* GOAL OF THE EXERCISE *
Restate word for word the lines of the data below, from the first through the one that has "R45, R46) -/".

* DATA EXCERPTS *

-- ==== Sys2Proof/Tests/Slice0.lean ====
section
/-! SUPPORT. Tests: ill-formed terms, words written out from the encodings of the spec, single steps whose
results are those of spec/95_test_vectors.md (the vector's id stands before each), and a witness for the
hypotheses of each statement that has some. -/

namespace Sys2Proof.Tests

open Config Machine

/-! ### Well-formedness: a term each check refuses -/

theorem test_ldi_index_refused : (Instr.ldi 8 0).wellFormed = false := by decide
theorem test_prn_index_refused : (Instr.prn 255).wellFormed = false := by decide
theorem test_push_index_refused : (Instr.push 8).wellFormed = false := by decide
theorem test_pop_index_refused : (Instr.pop 9).wellFormed = false := by decide
theorem test_alu_first_index_refused :
    [Instr.mul 8 0, .and 8 0, .or 8 0, .xor 8 0, .not 8 0, .shl 8 0, .shr 8 0, .mod 8 0, .cmp 8 0].map
      Instr.wellFormed = List.replicate 9 false := by decide
theorem test_alu_second_index_refused :
    [Instr.mul 0 8, .and 0 8, .or 0 8, .xor 0 8, .shl 0 8, .shr 0 8, .mod 0 8, .cmp 0 8].map
      Instr.wellFormed = List.replicate 8 false := by decide
theorem test_jump_index_refused :
    [Instr.jmp 8, .jeq 8, .jne 8].map Instr.wellFormed = List.replicate 3 false := by decide
theorem test_not_third_byte_accepted : (Instr.not 7 255).wellFormed = true := by decide
theorem test_ldi_immediate_accepted : (Instr.ldi 7 255).wellFormed = true := by decide

/-! ### Decoding: each instruction's word, bit by bit from its encoding (R41, R45, R46) -/

theorem test_decode_hlt : decode defaultOpcodes [0b00000001, 0xFF, 0xFF] = .ok .hlt := by decide
theorem test_decode_ldi : decode defaultOpcodes [0b10000010, 0b00000101, 0b10100101] = .ok (.ldi 5 165) := by decide
theorem test_decode_prn : decode defaultOpcodes [0b01000111, 0b00000110, 0b00000001] = .ok (.prn 6) := by decide
theorem test_decode_push : decode defaultOpcodes [0b01000101, 0b00000111, 0b00000001] = .ok (.push 7) := by decide
theorem test_decode_pop : decode defaultOpcodes [0b01000110, 0b00000001, 0b00000001] = .ok (.pop 1) := by decide
theorem test_decode_mul : decode defaultOpcodes [0b10100010, 0b00000010, 0b00000011] = .ok (.mul 2 3) := by decide
theorem test_decode_and : decode defaultOpcodes [0b10101000, 0b00000010, 0b00000011] = .ok (.and 2 3) := by decide
theorem test_decode_or : decode defaultOpcodes [0b10101010, 0b00000010, 0b00000011] = .ok (.or 2 3) := by decide
theorem test_decode_xor : decode defaultOpcodes [0b10101011, 0b00000010, 0b00000011] = .ok (.xor 2 3) := by decide
theorem test_decode_not : decode defaultOpcodes [0b01101001, 0b00000010, 0b11111111] = .ok (.not 2 255) := by decide
theorem test_decode_shl : decode defaultOpcodes [0b10101100, 0b00000010, 0b00000011] = .ok (.shl 2 3) := by decide
theorem test_decode_shr : decode defaultOpcodes [0b10101101, 0b00000010, 0b00000011] = .ok (.shr 2 3) := by decide
theorem test_decode_mod : decode defaultOpcodes [0b10100100, 0b00000010, 0b00000011] = .ok (.mod 2 3) := by decide
theorem test_decode_cmp : decode defaultOpcodes [0b10100111, 0b00000010, 0b00000011] = .ok (.cmp 2 3) := by decide
theorem test_decode_jmp : decode defaultOpcodes [0b01010100, 0b00000011, 0b00000000] = .ok (.jmp 3) := by decide
theorem test_decode_jeq : decode defaultOpcodes [0b01010101, 0b00000010, 0b00000000] = .ok (.jeq 2) := by decide
theorem test_decode_jne : decode defaultOpcodes [0b01010110, 0b00000010, 0b00000000] = .ok (.jne 2) := by decide

/-- R49: ADD of other LS-8 descriptions is no instruction here. -/
theorem test_decode_unrecognised : decode defaultOpcodes [0xA0, 0, 1] = .error (.unrecognised 0xA0) := by decide
theorem test_decode_truncated : decode defaultOpcodes [0x01, 0] = .error (.truncated 2) := by decide
theorem test_default_opcodes_legal : defaultOpcodes.Legal := by decide
/-- R49: 239 of the 256 opcode bytes are unrecognised under the default values. -/
theorem test_default_unrecognised_count :
    ((List.range 256).filter fun n => decide (BitVec.ofNat 8 n ∉ defaultOpcodes.bytes)).length = 239 := by
  decide +kernel
theorem test_table_word : decodeTableWord 24 0x0302A2 = some (.mul 2 3) := by decide
theorem test_table_word_short : decodeTableWord 8 0xFFFF69 = some (.not 0 0) := by decide
/-- P1 and R51: the fallback program is the encodings of its three instructions. -/
theorem test_encode_default_program :
    encode defaultOpcodes (.ldi 0 8) ++ encode defaultOpcodes (.prn 0) ++ encode defaultOpcodes .hlt =
      defaultProgram := by decide

/-! ### Single steps -/

/-- The next state an outcome answers, if it answers one. -/
def answer : Result → Option State
  | .next t => some t
  | .fault _ => none
  | .refused _ => none

/-- The state after a step, if the step answers one. -/
def after (s : State) : Option State := answer (step s)

/-- A machine as reset leaves it, with `bytes` at `p`, where `pc` stands. -/
def at_ (p : Nat) (bytes : List Byte) : State :=
  { State.reset with pc := p, mem := Memory.place [] p bytes }

/-- With register `k` holding `v`. -/
def with_ (s : State) (k : Fin 8) (v : Byte) : State := { s with regs := s.regs.set k v }

/-- What a test looks at: the pc, the run state, the fault register and one register. -/
def view (k : Fin 8) (s : State) : Nat × RunState × FaultCode × Byte := (s.pc, s.run, s.fault, s.regs.get k)

-- V-FD1
theorem test_hlt_at_253 : (after (at_ 253 [0x01])).map (view 7) = some (253, .halted, .none, 255) := by decide
-- V-FD2
theorem test_hlt_at_254 : (after (at_ 254 [0x01])).map (view 7) = some (254, .halted, .addr, 255) := by decide
-- V-FD4
theorem test_ldi_at_253 : (after (at_ 253 [0x82, 1, 9])).map (view 1) = some (256, .running, .none, 9) := by decide
-- V-SD5
theorem test_ldi_index_255 : (after (at_ 0 [0x82, 0xFF, 5])).map (view 7) = some (0, .halted, .addr, 255) := by decide
-- V-SD6
theorem test_prn_255 : (after (with_ (at_ 0 [0x47, 2]) 2 255)).map (fun t => (t.out, t.pc)) = some ([255], 2) := by decide
-- V-SD8
theorem test_prn_index_255 : (after (at_ 0 [0x47, 0xFF])).map (fun t => (t.out, t.fault)) = some ([], .addr) := by decide
-- V-ST7
theorem test_push_r7 :
    (after (at_ 0 [0x45, 7])).map (fun t => (t.mem.read 254, t.mem.read 255, t.regs.r7)) = some (254, 0, 254) := by decide
-- V-ST5
theorem test_push_at_zero : (after (with_ (at_ 0 [0x45, 0]) 7 0)).map (view 7) = some (0, .halted, .addr, 0) := by decide
-- V-ST9
theorem test_pop_r7 : (after (with_ (at_ 4 [0x46, 0x07]) 7 4)).map (view 7) = some (6, .running, .none, 0x47) := by decide
-- V-ST4
theorem test_pop_empty : (after (at_ 0 [0x46, 0])).map (view 7) = some (0, .halted, .addr, 255) := by decide
-- V-AL2
theorem test_mul_255_255 :
    (after (with_ (with_ (at_ 0 [0xA2, 0, 1]) 0 255) 1 255)).map (view 0) = some (3, .running, .none, 1) := by decide
-- V-AL4
theorem test_mul_squares : (after (with_ (at_ 0 [0xA2, 0, 0]) 0 12)).map (view 0) = some (3, .running, .none, 144) := by decide
-- V-AL5
theorem test_and :
    (after (with_ (with_ (at_ 0 [0xA8, 0, 1]) 0 0xCC) 1 0xAA)).map (view 0) = some (3, .running, .none, 0x88) := by decide
-- V-AL6
theorem test_or :
    (after (with_ (with_ (at_ 0 [0xAA, 0, 1]) 0 0xCC) 1 0xAA)).map (view 0) = some (3, .running, .none, 0xEE) := by decide
-- V-AL7, V-AL7b
theorem test_xor :
    (after (with_ (with_ (at_ 0 [0xAB, 0, 1]) 0 0xCC) 1 0xAA)).map (view 0) = some (3, .running, .none, 0x66) := by decide
theorem test_xor_clears : (after (with_ (at_ 0 [0xAB, 0, 0]) 0 0xC8)).map (view 0) = some (3, .running, .none, 0) := by decide
-- V-AL9
theorem test_not_third_byte : (after (with_ (at_ 0 [0x69, 2, 0xFF]) 2 0x0F)).map (view 2) = some (3, .running, .none, 0xF0) := by decide
-- V-AL10
theorem test_not_index_8 : (after (at_ 0 [0x69, 8, 0])).map (view 0) = some (0, .halted, .addr, 0) := by decide
-- V-AL14
theorem test_shl_by_8 :
    (after (with_ (with_ (at_ 0 [0xAC, 0, 1]) 0 0xFF) 1 8)).map (view 0) = some (3, .running, .none, 0) := by decide
-- V-AL17
theorem test_shl_by_itself : (after (with_ (at_ 0 [0xAC, 0, 0]) 0 3)).map (view 0) = some (3, .running, .none, 24) := by decide
-- V-AL19
theorem test_shr_logical :
    (after (with_ (with_ (at_ 0 [0xAD, 0, 1]) 0 0x80) 1 7)).map (view 0) = some (3, .running, .none, 1) := by decide
-- V-AL20
theorem test_shr_by_8 :
    (after (with_ (with_ (at_ 0 [0xAD, 0, 1]) 0 0xFF) 1 8)).map (view 0) = some (3, .running, .none, 0) := by decide
-- V-AL23
theorem test_mod_200_7 :
    (after (with_ (with_ (at_ 0 [0xA4, 0, 1]) 0 200) 1 7)).map (view 0) = some (3, .running, .none, 4) := by decide
-- V-AL28
theorem test_mod_by_zero : (after (with_ (at_ 6 [0xA4, 0, 1]) 0 10)).map (view 0) = some (6, .halted, .arith, 10) := by decide
-- V-AL36
theorem test_cmp_top_bit :
    (after { with_ (at_ 0 [0xA7, 0, 1]) 0 0x80 with fl := true }).map (fun t => (t.fl, t.pc)) = some (false, 3) := by decide
-- V-AL35
theorem test_cmp_with_itself : (after (at_ 0 [0xA7, 3, 3])).map (fun t => (t.fl, t.pc)) = some (true, 3) := by decide
-- V-JP9
theorem test_jmp_255 : (after (with_ (at_ 10 [0x54, 2]) 2 255)).map (view 2) = some (255, .running, .none, 255) := by decide
-- V-JP4
theorem test_jeq_not_taken : (after (with_ (at_ 10 [0x55, 2]) 2 40)).map (view 2) = some (12, .running, .none, 40) := by decide
-- V-JP7
theorem test_jeq_bad_index_not_taken : (after (at_ 10 [0x55, 9])).map (view 2) = some (10, .halted, .addr, 0) := by decide
-- V-JP5
theorem test_jne_taken : (after (with_ (at_ 10 [0x56, 2]) 2 40)).map (view 2) = some (40, .running, .none, 40) := by decide
-- V-JP6
theorem test_jne_not_taken :
    (after { with_ (at_ 10 [0x56, 2]) 2 40 with fl := true }).map (view 2) = some (12, .running, .none, 40) := by decide
-- V-FD6
theorem test_unrecognised_skips : (after (at_ 0 [0xA0])).map (view 7) = some (1, .running, .none, 255) := by decide
-- V-AL31: the bad index is reported, not the divisor
theorem test_mod_bad_index : (after (at_ 0 [0xA4, 0, 8])).map (view 0) = some (0, .halted, .addr, 0) := by decide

* EXPECTED ANSWER *
-- ==== Sys2Proof/Tests/Slice0.lean ====
section
/-! SUPPORT. Tests: ill-formed terms, words written out from the encodings of the spec, single steps whose
results are those of spec/95_test_vectors.md (the vector's id stands before each), and a witness for the
hypotheses of each statement that has some. -/

namespace Sys2Proof.Tests

open Config Machine

/-! ### Well-formedness: a term each check refuses -/

theorem test_ldi_index_refused : (Instr.ldi 8 0).wellFormed = false := by decide
theorem test_prn_index_refused : (Instr.prn 255).wellFormed = false := by decide
theorem test_push_index_refused : (Instr.push 8).wellFormed = false := by decide
theorem test_pop_index_refused : (Instr.pop 9).wellFormed = false := by decide
theorem test_alu_first_index_refused :
    [Instr.mul 8 0, .and 8 0, .or 8 0, .xor 8 0, .not 8 0, .shl 8 0, .shr 8 0, .mod 8 0, .cmp 8 0].map
      Instr.wellFormed = List.replicate 9 false := by decide
theorem test_alu_second_index_refused :
    [Instr.mul 0 8, .and 0 8, .or 0 8, .xor 0 8, .shl 0 8, .shr 0 8, .mod 0 8, .cmp 0 8].map
      Instr.wellFormed = List.replicate 8 false := by decide
theorem test_jump_index_refused :
    [Instr.jmp 8, .jeq 8, .jne 8].map Instr.wellFormed = List.replicate 3 false := by decide
theorem test_not_third_byte_accepted : (Instr.not 7 255).wellFormed = true := by decide
theorem test_ldi_immediate_accepted : (Instr.ldi 7 255).wellFormed = true := by decide

/-! ### Decoding: each instruction's word, bit by bit from its encoding (R41, R45, R46) -/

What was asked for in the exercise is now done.